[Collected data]
....................

/-- A partition (R335). -/
structure Partition where
  regions : Nat := 0
  state : Nat := 0
  degraded : Bool := false
  job : Option Job := none
  peers : List Peer := []
  step : Nat := 0
  /-- step boundary that opened the step has been sent -/
  opened : Bool := false
  stepEnded : Bool := false
  /-- RAS time of the end of step (R270) -/
  endAtRas : Dword := 0
  bank : Nat := 0
  bankSwitch : Bool := false
  setSwitch : Bool := false
  /-- JOB_ATTACH waits for the default plausibility set (R173, R504): its SEQUENCE and response -/
  starting : Option (Nat × List Byte) := none
  /-- contexts OPEN, and CTX_GEN by context -/
  open_ : Nat := 0
  gens : Sparse Nat := []
  refusedCtx : Nat := 0
  /-- contexts that the fence tore down and that a release reopens (R319, R320) -/
  resumeCtx : Nat := 0
  /-- teardowns that still run, the contexts and commands of CONTEXT_TEARDOWN, and whether one ended DIRTY (R316, R317) -/
  tearing : Nat := 0
  tearMask : Nat := 0
  tearSeqs : List Nat := []
  tearDirty : Bool := false
  fence : Option Fence := none
  reset : Option Reset := none
  hang : Option Hang := none
  /-- a hang was declared in this step already (R349) -/
  hangStep : Option Nat := none
  snapshot : Option Snapshot := none
  /-- at the root hub: sectors whose contribution has arrived -/
  contrib : List Nat := []
  rootFailed : Nat := 0
  rootLedger : List LedgerEntry := []
  token : Option Token := none
  release : Option Token := none
  /-- tokens of later steps, oldest first, whose commits wait for that of `token` (R275; log entry 44) -/
  later : List Token := []
  /-- peers accepted before the reduced blocks on a port were formed: the sum of their KEPT_COUNT, and their number (R283) -/
  portPeers : Sparse (Option (Nat × Nat)) := []
  /-- blocks whose writes a teardown has abandoned: the exit points marked their addresses uncorrectable (R317) -/
  abandoned : Nat := 0
  /-- lineages that the tree still adds (R278), and those that failed before the tree began, by step -/
  treeKept : Nat := 0
  treeEarly : Sparse Nat := []
  /-- contributors at the tree's inputs, of the open step and the one before -/
  treeIn : List TreeIn := []
  /-- tag of the reduced block that left the tree last (Table 4.2) -/
  treeTag : Tag := {}
  restarts : Nat := 0
  mismatches : Nat := 0
  exitFailed : Bool := false
  committing : Bool := false
  committed : Bool := false
  /-- final outcome of the reduction: STATUS, KEPT, KEPT_COUNT, and when it was formed -/
  finalKept : Option (Nat × Nat × Nat) := none
  finalAt : Dword := 0
  /-- the tree holds the token, and the peer release -/
  treeHas : Bool := false
  releaseHas : Bool := false
  /-- the token has been issued and the next step has not opened: takeovers run (R270, R299), since this RAS time -/
  boundary : Bool := false
  boundaryAt : Dword := 0
  /-- every takeover is done and the step start waits for the release of a stop (Table 12.6) -/
  held : Bool := false
  /-- trailers of a step whose own token has not been issued (R284) -/
  early : List Trailer := []
  /-- tagged blocks received: step, port, count, whether one failed its entry tests (R284) -/
  linkSeen : List (Nat × Nat × Nat × Bool) := []
  failNext : Bool := false
  records : List StepRec := []
  digests : List DigestRec := []
  digestBusy : Option DigestSet := none
  /-- steps, with the job's program digest, whose collection waits for the digest in progress (R479) -/
  digestNext : List (Nat × List Byte) := []
  /-- trailers discarded and counted (R285) -/
  trailersDropped : Nat := 0
  trailers : List (Nat × Block) := []
  /-- the divisor of the commit (R277) -/
  divisor : Nat := 0
  /-- owner tiles whose copy of the step is not complete (R295) -/
  copying : List Nat := []
  tier2 : List Tier2Slot := [{}, {}]
  tier2Busy : Option Nat := none
  tier2Left : List Nat := []
  /-- since when the tier-2 copy alone has held the next commit (R296) -/
  tier2Held : Option Dword := none
  swaps : List Swap := []
  replays : List CoreReplay := []
  watches : Sparse Watch := []
  load : Option PlausLoad := none
  loss : LossWin := {}
  /-- slot at which the latest screening window began (R229) -/
  windowAt : Option Nat := none
  breach : Bool := false
  /-- settings that wait for the boundary: SEQUENCE numbers of TRACE_CONFIGURE and COUNTER_CONFIGURE -/
  boundarySeqs : List Nat := []
  flagsRec : Nat := 0
  /-- LATE of the open record (R280) -/
  lateRec : Nat := 0
  /-- poison consumed and still to be recorded (R313): detail, site, further alarms, STEP -/
  poison : Option (List Byte × Nat × Nat × Nat) := none
  killed : Bool := false
  deriving DecidableEq, Repr

end Sys2Proof.Machine
end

....................

> **Description of the task**: Look for "flagsRec : Nat := 0" in the records. Write out its line and every later line through the end exactly, with nothing more.

> **Final answer**:
  flagsRec : Nat := 0
  /-- LATE of the open record (R280) -/
  lateRec : Nat := 0
  /-- poison consumed and still to be recorded (R313): detail, site, further alarms, STEP -/
  poison : Option (List Byte × Nat × Nat × Nat) := none
  killed : Bool := false
  deriving DecidableEq, Repr

end Sys2Proof.Machine
end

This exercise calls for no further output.